4  The nf-validate Constraint Graph

4.1 Algorithmic Syntax Verification

The nf-validate module serves as the primary verification matrix for the logic engine. This is the crucial bridge where Proof Theory (logic and syntax) maps directly into Graph Theory (geometry and routing). Rather than utilizing external axioms to prevent logical loops, this module parses syntax to ensure operations conform to strict algorithmic bounds.

It utilizes the principles of Quine’s systemic ambiguity. The logic is computationally converted into a relative constraint graph. An operation is deemed stratifiable, and thus structurally safe, if the graph flattens without generating any negative-weight cycles. By translating syntax into graph distance semantics, contradictions natively manifest as purely geometric failures.


4.2 Extracting Constraints

The compiler parses the Abstract Syntax Tree (AST) and generates a system of directed and bidirectional weights based on set-theoretic relations.

Variables are strictly partitioned into Atomic definitions (eq, mem, qpair) and higher-order Formula wrappers.

#| label: extract-constraints-ast
#| eval: false

def extractConstraintsAux (scope : Nat) : Formula → List Constraint
  | Formula.atom (Atomic.eq x y) => 
      [{ v1 := (x, scope), v2 := (y, scope), diff := 0 }]
  | Formula.atom (Atomic.mem x y) => 
      [{ v1 := (x, scope), v2 := (y, scope), diff := 1, directed := false }]

As demonstrated in the extraction pipeline, structural equivalence (\(x = y\)) maps to a stable 0-weight constraint, while logical membership (\(x \in y\)) maps to a precise topological depth shift of 1. Variables are also strictly tagged with their lexical binding depth (scope), preventing scope interference during the traversal.


4.3 Graph Semantics and Path Definitions

Once edges are mapped, we calculate structural weight sums through geometric recursion.
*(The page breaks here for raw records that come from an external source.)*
-- ==== Sys2Proof/Machine/Trace.lean ====
section
/-! DEFINITION. Machine/Trace.lean: trace probes, and the conversion of signal points to Q1.15 (09 R275, R290 to R292). -/

namespace Sys2Proof.Machine

open Sys2Proof

/-- A signed 16-bit value of the low 16 bits. -/
def wrap16 (i : Int) : Int := (BitVec.ofInt 16 i).toInt

/-- Saturation to 16 bits. -/
def sat16 (i : Int) : Int := Bits.clampI (-32768) 32767 i

/-- The conversion of a signal point to Q1.15 (R275): MUL, SH, WRAP; with the quality it reads with. -/
def toQ15 (p : Point) (scale : Word) (wrap : Bool) : Int × Nat :=
  let mul : Int := (scale.toNat % 2 ^ 24 : Nat)
  let sh := scale.toNat / 2 ^ 24 % 64
  let w : Word := BitVec.ofNat 32 p.value.toNat
  let q := p.quality.toNat
  let scaleOf := fun (r : Int) =>
    let x := if sh = 0 then r * mul else (r * mul + 2 ^ (sh - 1)) / 2 ^ sh
    if wrap then wrap16 x else sat16 x
  if p.typ = 1 then (if w.getLsbD 0 then 32767 else 0, q)
  else if p.typ = 3 then (scaleOf w.toNat, q)
  else if p.typ = 5 then
    match Bits.float32 w with
    | some (n, d) => (scaleOf (Bits.roundUp (n * 65536) d), q)
    | none => (0, 3)
  else (scaleOf w.toInt, q)

/-- A Q1.31 value as Q1.15 (R122, R280). -/
def q31to15 (v : Int) : Int := Bits.clampI (-32768) 32767 ((v + 32768) / 65536)

/-! ### Arming and stopping (R290) -/

/-- A probe. -/
def Dev.probe (d : Dev) (n : Nat) : Probe := d.probes.getD n {}

/-- A probe changed. -/
def Dev.modProbe (n : Nat) (f : Probe → Probe) (d : Dev) : Dev := { d with probes := Bits.modAt d.probes n f }

/-- The probe captures: filling, waiting or capturing. -/
def Probe.live (p : Probe) : Bool := decide (1 ≤ p.state) && decide (p.state ≤ 3)

/-- Fields of an armed payload (Table 9.7). -/
def Probe.srcKind (p : Probe) : Nat := Bits.byteAt p.payload 0
/-- SRC_NUM. -/
def Probe.srcNum (p : Probe) : Nat := Bits.at' p.payload 2 2
/-- PRE. -/
def Probe.pre (p : Probe) : Nat := Bits.at' p.payload 14 2
/-- LENGTH. -/
def Probe.length (p : Probe) : Nat := Bits.at' p.payload 24 4

/-- A live probe stops: 0906h with the cause, and the final reply of its request. -/
def Dev.stopProbe (n cause flag : Nat) (f : Fin) (d : Dev) : Dev :=
  let p := d.probe n
  if p.live then
    let d := d.modProbe n (fun p => { p with state := 5, flags := p.flags ||| flag, tag := none })
    let d := d.raiseI 0x0906 0 n (Bits.le 1 n ++ Bits.le 1 cause)
    match p.tag with | some t => d.finish t f | none => d
  else d

/-- Throttling stops every capture (R290). -/
def Dev.traceThrottle (d : Dev) : Dev :=
  if d.health.x = 0 then d
  else (Bits.upTo 16).foldl (fun x n =>
    x.stopProbe n 1 4 { status := stThrottled, rarg := BitVec.ofNat 16 d.health.x }) d

/-- A self-test of domain ENGINE stops every capture (R290). -/
def Dev.traceSelftest (d : Dev) : Dev :=
  (Bits.upTo 16).foldl (fun x n => x.stopProbe n 2 8 { status := stBusy }) d

/-- The output rate in Hz and the input rate of a preset (Table 4.5); 0 for OFF. -/
def presetRates (preset : Nat) : Nat × Nat :=
  if preset = 1 ∨ preset = 2 then (64000, 1000) else if preset = 3 then (64000, 2000)
  else if preset = 4 ∨ preset = 5 then (64000, 4000) else if preset = 6 then (64000, 8000)
  else if preset = 7 then (16000, 1000) else if preset = 8 then (8000, 1000) else if preset = 9 then (128000, 32000) else (0, 0)

/-- The nominal time between kept samples, ns (Table 9.9). -/
def Dev.tracePeriod (d : Dev) (kind num div : Nat) : Nat :=
  if kind ≤ 3 then div * 1000000 * (d.parN 0x18 (0x1005 + 16 * num) % 16)
  else if kind = 4 then
    let r := (presetRates (d.parN 5 (0x1000 + num))).2
    if r = 0 then 0 else div * (1000000000 / r)
  else div * 1000000

/-- The ranges of a TRACE_ARM (Table 9.7). -/
def traceArmOk (r : Req) : Bool :=
  let p := r.payload
  let kind := Bits.byteAt p 0
  let trig := Bits.byteAt p 1
  let num := Bits.at' p 2 2
  let div := Bits.at' p 12 2
  let len := Bits.at' p 24 4
  decide (r.tgt ≤ 15) && decide (kind ≤ 5) && decide (trig ≤ 6) &&
    (if kind ≤ 3 then decide (num ≤ 255) else if kind = 4 then decide (num ≤ 511) else decide (Bits.at' p 4 4 ≤ 131071)) &&
    !(kind == 5 && Bits.at' p 8 4 / 2 ^ 30 % 2 == 1) && decide (1 ≤ div) && decide (div ≤ 1000) &&
    decide (1 ≤ len) && decide (len ≤ 8192) && decide (Bits.at' p 14 2 < len) && decide (Bits.at' p 18 2 ≤ 32767) &&
    !(trig == 6 && Bits.at' p 20 4 % 16 == r.tgt) && Bits.at' p 28 4 == 0

/-- TRACE_ARM (R290, Table 9.7). -/
def Dev.traceArmOp (tag : BitVec 6) (r : Req) (d : Dev) : OpRes :=
  let p := r.payload
  if !(traceArmOk r) then refuse d stRange
  else if d.health.x ≠ 0 then refuse d stThrottled d.health.x
  else
    let d := d.stopProbe r.tgt 3 0 { status := stTimeout }
    let new : Probe := { payload := p, state := if Bits.at' p 14 2 = 0 then 2 else 1, tag := some tag,
                         period := d.tracePeriod (Bits.byteAt p 0) (Bits.at' p 2 2) (Bits.at' p 12 2) }
    deferred (d.modProbe r.tgt (fun _ => new)) none

/-! ### Sampling and triggers (R291) -/

/-- The trigger of Table 9.8 on a kept sample. -/
def Probe.fires (p : Probe) (v : Int) (frame : Nat) : Bool :=
  let k := Bits.byteAt p.payload 1
  let level := Bits.atI p.payload 16 2
  let rise := p.wasBelow && decide (level ≤ v)
  let fall := p.wasAbove && decide (v ≤ level)
  if k = 0 then true else if k = 1 then rise else if k = 2 then fall else if k = 3 then rise || fall
  else if k = 5 then frame == Bits.at' p.payload 20 4
  else p.hit

/-- The hysteresis memory of kinds 1 to 3. -/
def Probe.arm (p : Probe) (v : Int) : Probe :=
  let level := Bits.atI p.payload 16 2
  let hyst := (Bits.at' p.payload 18 2 : Int)
  { p with wasBelow := p.wasBelow || decide (v < level - hyst), wasAbove := p.wasAbove || decide (level + hyst < v) }

/-- A capture that holds LENGTH samples is complete (R290). -/
def Dev.traceDone (n : Nat) (d : Dev) : Dev :=
  let p := d.probe n
  if p.state = 3 ∧ p.length ≤ p.samples.length then
    let d := d.modProbe n (fun p => { p with state := 4, tag := none })
    match p.tag with | some t => d.finish t { status := stOk } | none => d
  else d

/-- One source sample reaches a probe: value, whether it is GOOD, and its device time. -/
def Dev.traceSample (n : Nat) (v : Int) (good : Bool) (time : Nat) (d : Dev) : Dev :=
  let p := d.probe n
  if !p.live then d
  else
    let keep := p.count % (Bits.at' p.payload 12 2) == 0
    let d := d.modProbe n (fun p => { p with count := p.count + 1 })
    if !keep then d
    else
      let d := d.modProbe n (fun p => { p with flags := if good then p.flags else p.flags ||| 16 })
      if p.state = 3 then (d.modProbe n (fun p => { p with samples := p.samples ++ [v] })).traceDone n
      else if p.fires v d.frame.number then
        let d := d.modProbe n (fun p => { p with
          state := 3, preHeld := p.samples.length, samples := p.samples ++ [v], trigFrame := d.frame.number,
          trigTime := time, flags := if p.samples.length < p.pre then p.flags ||| 1 else p.flags })
        let d := { d with probes := d.probes.map (fun (q : Probe) =>
          if Bits.byteAt q.payload 1 = 6 ∧ Bits.at' q.payload 20 4 % 16 = n ∧ (q.state = 1 ∨ q.state = 2) then { q with hit := true }
          else q) }
        (d.raiseI 0x0905 0 n (Bits.le 1 n ++ Bits.le 4 d.frame.number)).traceDone n
      else
        d.modProbe n (fun p =>
          let s := (p.samples ++ [v]).drop (p.samples.length + 1 - p.pre)
          { (p.arm v) with samples := s, state := if p.pre ≤ s.length then 2 else 1 })

/-- The live probes of a source kind and number. -/
def Dev.probesOn (d : Dev) (kind num : Nat) : List Nat :=
  (Bits.upTo 16).filter (fun n => (d.probe n).live && (d.probe n).srcKind == kind &&
    (kind == 5 || (d.probe n).srcNum == num))

/-- A sample of a source reaches every probe on it. -/
def Dev.traceFeed (kind num : Nat) (v : Int) (good : Bool) (time : Nat) (d : Dev) : Dev :=
  (d.probesOn kind num).foldl (fun x n => x.traceSample n v good time) d

/-- The signal-point sources at s+0.25 ms of a sub-tick (R290). -/
def Dev.tracePoints (d : Dev) : Dev :=
  (d.probesOn 5 0).foldl (fun x n =>
    let p := x.probe n
    let sc := Bits.wordAt p.payload 8
    let (v, q) := toQ15 (x.readPt (Bits.at' p.payload 4 4)) sc (sc.getLsbD 31)
    x.traceSample n v (q == 0) x.frame.subAt) d

/-- A step of device time marks the captures in progress (R292). -/
def Dev.traceStep (d : Dev) : Dev :=
  { d with probes := d.probes.map (fun p => if p.state = 3 then { p with flags := p.flags ||| 2 } else p) }

/-- The payload of TRACE_READ: the head and n samples from off (R292, Table 9.9). -/
def Probe.bytes (p : Probe) (off n : Nat) : List Byte :=
  let s := (p.samples.drop off).take n
  Bits.le 4 p.trigFrame ++ Bits.le 8 p.trigTime ++ Bits.le 4 p.period ++ Bits.le 2 p.samples.length ++
    Bits.le 2 (if p.state = 1 ∨ p.state = 2 then p.samples.length else p.preHeld) ++ Bits.le 1 p.state ++ Bits.le 1 p.flags ++
    Bits.le 2 p.srcNum ++ Bits.zeros 8 ++
    Bits.pad4 (s.flatMap (fun v => Bits.leI 2 v) ++ Bits.zeros (2 * (n - s.length)))

/-- TRACE_READ (R292, Table 9.9). -/
def Dev.traceReadOp (r : Req) (d : Dev) : OpRes :=
  let off := Bits.at' r.payload 0 2
  let n := Bits.at' r.payload 2 2
  let max := if r.src.tr = .udp then 684 else 8176
  if 15 < r.tgt then refuse d stRange
  else if max < n then refuse d stBadLength (32 + 2 * max)
  else
    reads d ((d.probe r.tgt).bytes off n)

end Sys2Proof.Machine
end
NfValidate.GraphSemantics natively bounds this structural execution:

#| label: graph-path
#| eval: false

inductive Path (edges : List Edge) : ScopedVar → ScopedVar → Type where
  | nil (u : ScopedVar) : Path edges u u
  | cons {w : ScopedVar} (e : Edge) (h_in : e ∈ edges) (p : Path edges e.dst w) : Path edges e.src w

def pathWeight {edges : List Edge} {u v : ScopedVar} : Path edges u v → Int
  | Path.nil _ => 0
  | Path.cons e _ p => e.weight + pathWeight p

4.4 The Bellman-Ford Matrix & Soundness

The graph is processed through a modified Bellman-Ford shortest-path evaluator.

  • Topological Limits: The module mathematically restricts the depth of evaluations strictly to the number of variables present in the execution path (k_iteration_bound). This K-Iteration limit guarantees the engine halts.
  • Negative Cycles: If a variable is topologically shifted in a manner that creates an unresolvable structural paradox, the algorithm surfaces it as a negative integer constraint path (NegativeCycle).
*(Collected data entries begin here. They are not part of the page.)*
/-- The lease is taken back at the second tick after the fence (R386). -/
def Dev.takeBack (d : Dev) : Dev :=
  match d.clasp.takeBack with
  | none => d
  | some n =>
    if d.beatFlag 0 then d.modClasp (fun c => { c with takeBack := none })
    else if n = 0 then d.modClasp (fun c => { c with takeBack := some 1 })
    else if d.clasp.ackSince.isSome then d
    else
      let d := d.modClasp (fun c => { c with takeBack := none })
      if d.healthCheck && !d.clasp.ownIn && d.life.state.mayControl then
        let d := d.modClasp (fun c => { c with
          lease := true, leaseAt := d.time.now + 60000000, ownOut := true, released := false, releaseUntil := none,
          returnSuspended := false, suspSeen := false })
        (d.setRole d.controlRole).endRelease { status := stTimeout }
      else d

/-! ### Ownership lines (R376, R387, R401) -/

/-- OWN_IN_EDGE: a valid edge; after three OWN_IN reads asserted (R376). -/
def Dev.ownEdge (d : Dev) : Dev :=
  d.modClasp (fun c =>
    let n := if c.ownEdges != 0 && decide (300000 < d.time.now - c.ownEdgeAt) then 1 else c.ownEdges + 1
    { c with ownEdges := n, ownEdgeAt := d.time.now, ownIn := c.ownIn || decide (3 ≤ n),
             ownSince := if !c.ownIn && decide (3 ≤ n) then d.time.now else c.ownSince })

/-- OWN_IN_TIMEOUT: no valid edge for 300 µs (R376). -/
def Dev.ownQuiet (d : Dev) : Dev :=
  if 300000 ≤ d.time.now - d.clasp.ownEdgeAt then
    d.modClasp (fun c => { c with ownEdges := 0, ownIn := false, twoOwners := false, ownSince := if c.ownIn then d.time.now else c.ownSince })
  else d

/-- This unit is the one that fences when two own (R387). -/
def Dev.fencesAsSecond (d : Dev) : Bool :=
  let (pid, ppref, pser) := match d.clasp.partner with
    | some b => (Bits.b2n (b.unit.getLsbD 0), b.unit.getLsbD 1, b.serial)
    | none => (1 - d.unitId, false, [])
  if d.preferred != ppref then !d.preferred
  else if pid != d.unitId then d.unitId == 1
  else serialHigher d.serial pser

/-- SECOND_OWNER (R387): OWN_IN asserted for 1 ms while the lease is held. -/
def Dev.secondOwner (d : Dev) : Dev :=
  if d.clasp.lease && d.clasp.ownIn && !d.clasp.twoOwners && decide (1000000 ≤ d.time.now - d.clasp.ownSince) then
    let me := d.fencesAsSecond
    let d := (d.modClasp (fun c => { c with secondSeen := true, twoOwners := true })).raise 0x0D0E 3
      (Bits.le 1 (if me then d.unitId else 1 - d.unitId))
    if me then d.fence 6 else d
  else d

/-- OWNERSHIP_MISMATCH (R401): 1 OWN_IN without heartbeats for 1 s; 2 LEASE heartbeats without OWN_IN for 100 ms. -/
def Dev.mismatch (kind : Nat) (d : Dev) : Dev :=
  let holds := if kind = 1 then d.clasp.ownIn && decide (1000000000 ≤ d.time.now - d.clasp.beatAt)
    else kind = 2 && !d.clasp.role.inControl && d.beatFlag 0 && !d.clasp.ownIn && decide (100000000 ≤ d.time.now - d.clasp.ownSince)
  if d.life.ready && holds && !(d.clasp.mismatch.getLsbD (kind - 1)) then
    (d.modClasp (fun c => { c with mismatch := c.mismatch ||| BitVec.ofNat 2 kind })).raise 0x0D0D 3 (Bits.le 1 kind)
  else d

/-! ### Heartbeats and lanes (R377 to R381) -/

/-- The HEARTBEAT (Table 13.3). -/
def Dev.beatBytes (d : Dev) : List Byte :=
  let b := Bits.le 2 0x5D1D ++ [0x01, 0x01] ++ Bits.le 4 d.frame.number ++ [d.unitByte] ++ Bits.le 1 d.clasp.role.code ++
    Bits.le 2 d.beatFlags ++ Bits.le 1 d.worst ++ Bits.le 1 d.solver.mode.code ++ Bits.le 1 d.nsCause ++ [0] ++
    Bits.le 4 d.leaseLeft ++ Bits.le 4 d.clasp.mirrorAck ++ Bits.le 8 d.cfg.hallmark.toNat ++ d.serial
  b ++ Bits.le 4 (Bits.crc32c b).toNat

/-- HEARTBEAT_SEND (R378). -/
def Dev.beatSend (d : Dev) : Dev := if d.life.ready then d.emit (.lane d.beatBytes) else d

/-- A heartbeat as received; none where its format or CRC fails (R377). -/
def beatOf (bs : List Byte) : Option Beat :=
  if bs.length = 52 && Bits.at' bs 0 2 == 0x5D1D && Bits.byteAt bs 2 == 1 && Bits.byteAt bs 3 == 1 &&
      Bits.crc32c (bs.take 48) == Bits.wordAt bs 48 then
    some { frame := Bits.at' bs 4 4, unit := bs.getD 8 0, role := Bits.byteAt bs 9,
           hflags := BitVec.ofNat 16 (Bits.at' bs 10 2), worst := Bits.byteAt bs 12, mode := Bits.byteAt bs 13,
           nsCause := Bits.byteAt bs 14, leaseLeft := Bits.at' bs 16 4, mirrorAck := Bits.at' bs 20 4,
           hallmark := BitVec.ofNat 64 (Bits.at' bs 24 8), serial := (bs.drop 32).take 16 }
  else none

/-- A message discarded for its CRC is counted (R377, Table 13.8). -/
def Dev.laneError (bs : List Byte) (d : Dev) : Dev :=
  if 4 ≤ bs.length && Bits.crc32c (bs.take (bs.length - 4)) == Bits.wordAt bs (bs.length - 4) then d
  else d.modClasp (fun c => { c with laneErrors := Bits.sat 0xFFFFFFFF (c.laneErrors + 1) })

/-- A valid heartbeat on a lane: three in a row bring it up (R381). -/
def Dev.laneGood (lane : Nat) (d : Dev) : Dev :=
  let l := d.clasp.lanes.getD lane {}
  if l.got then d
  else
    let up := l.up || decide (3 ≤ l.good + 1)
    let n : Lane := { l with got := true, good := l.good + 1, bad := 0, up := up }
    let d1 := d.modClasp (fun c => { c with lanes := Bits.setAt c.lanes lane n })
    if up && !l.up then d1.raiseI 0x0D08 0 lane (Bits.le 1 lane) else d1

/-- LANE_DOWN (R381): three frames in a row without a valid heartbeat. -/
def Dev.laneDown (lane : Nat) (d : Dev) : Dev :=
  let l := d.clasp.lanes.getD lane {}
  if l.up && decide (3 ≤ l.bad) then
    (d.modClasp (fun c => { c with lanes := Bits.setAt c.lanes lane { l with up := false, good := 0 } })).raiseI 0x0D07 1
      lane (Bits.le 1 lane)
  else d

/-- What the partner's MIRROR_ACK says of what the mirrors carried (R71, R103). -/
def Dev.ackMirror (b : Beat) (d : Dev) : Dev :=
  let acked := fun (f : Nat) => b.mirrorAck != 0xFFFFFFFF && decide (0 ≤ Bits.diff32 b.mirrorAck f)
  let missed := fun (f : Nat) => !(acked f) && decide (0 < Bits.diff32 b.frame f)
  let lost := (d.image.carried.filter (fun c => missed c.1)).flatMap Prod.snd
  let kept := d.cfg.marks.filter (fun m => match m.sent with | some f => !(acked f) | none => true)
  let cm := kept.map (fun m => match m.sent with
    | some f => if missed f then { m with sent := none } else m
    | none => m)
  { d with
    image := { d.image with
      carried := d.image.carried.filter (fun c => !(acked c.1) && !(missed c.1)),
      marks := lost.foldl (fun m i => insNat i m) d.image.marks },
    cfg := { d.cfg with marks := cm } }

/-- HEARTBEAT_RECEIVED (R377 to R381, R386, R394). -/
def Dev.beatReceived (lane : Nat) (bs : List Byte) (d : Dev) : Dev :=
  match beatOf bs with
  | none => d.laneError bs
  | some b =>
    let d := d.laneGood lane
    if d.clasp.lastBeatFrame = some b.frame then d
    else
      let found := d.clasp.absent
      let lease := b.hflags.getLsbD 0
      let clash := b.unit.getLsbD 0 == d.unitByte.getLsbD 0
      let d := d.modClasp (fun c => { c with
        partner := some b, beatAt := d.time.now, lastBeatFrame := some b.frame, partnerHere := true, absent := false,
        leaseBeat := c.leaseBeat || lease, leaseBeatAt := if lease then d.time.now else c.leaseBeatAt,
        releaseSeen := if lease then false else c.releaseSeen || b.hflags.getLsbD 4,
        releaseCause := if lease then 0 else c.releaseCause,
        frameDiffers := b.frame != d.frame.number, markSame := b.hallmark == d.cfg.hallmark, clash := clash,
        failFrom := c.failFrom.filter (fun f => decide (Bits.diff32 b.frame f < 0)),
        released := if lease then false else c.released,
        releaseUntil := if lease then none else c.releaseUntil,
        takeBack := if lease then none else c.takeBack,
        returnSuspended := c.returnSuspended && (lease || !(c.suspSeen && b.hflags.getLsbD 4)),
        suspSeen := c.returnSuspended && (lease || (c.suspSeen && !(b.hflags.getLsbD 4))),
        waiting := c.waiting && !lease,
        claimWaitAt := if c.waiting && clash && !c.clash && serialHigher d.serial b.serial
          then c.claimWaitAt.map (fun t => t + 100000000) else c.claimWaitAt })
      let d := d.ackMirror b
      let d := if found then d.raise 0x0D0A 0 (Bits.le 1 b.role) else d
      let d := if clash && !d.clasp.clashRaised then
          (d.modClasp (fun c => { c with clashRaised := true })).raise 0x0D0D 3 (Bits.le 1 3) else d
      match d.clasp.releasing, lease with
      | .given _, true => d.endRelease { status := stOk }
      | _, _ => d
To prove this algorithmically guarantees mathematical soundness, the system maps constraint satisfiability to strict inequality theorems:

#| label: graph-satisfiability
#| eval: false

def SatisfiesEdge (d : ScopedVar → Int) (e : Edge) : Prop :=
  d e.dst - d e.src ≤ e.weight

theorem no_valid_context_for_negative_cycle {edges : List Edge}
  (nc : NegativeCycle edges) (d : ScopedVar → Int) :
  ¬ SatisfiesGraph d edges := by
  intro h_sat
  have h_path := path_inequality d h_sat nc.cycle
  have h_neg := nc.is_negative
  omega

This rigid bound mathematically proves that a closed loop with a strictly negative weight precludes any valid semantic interpretation. This geometric foundation allows the engine to analyze self-referential graph reductions securely before deploying them to the untyped combinatory backend.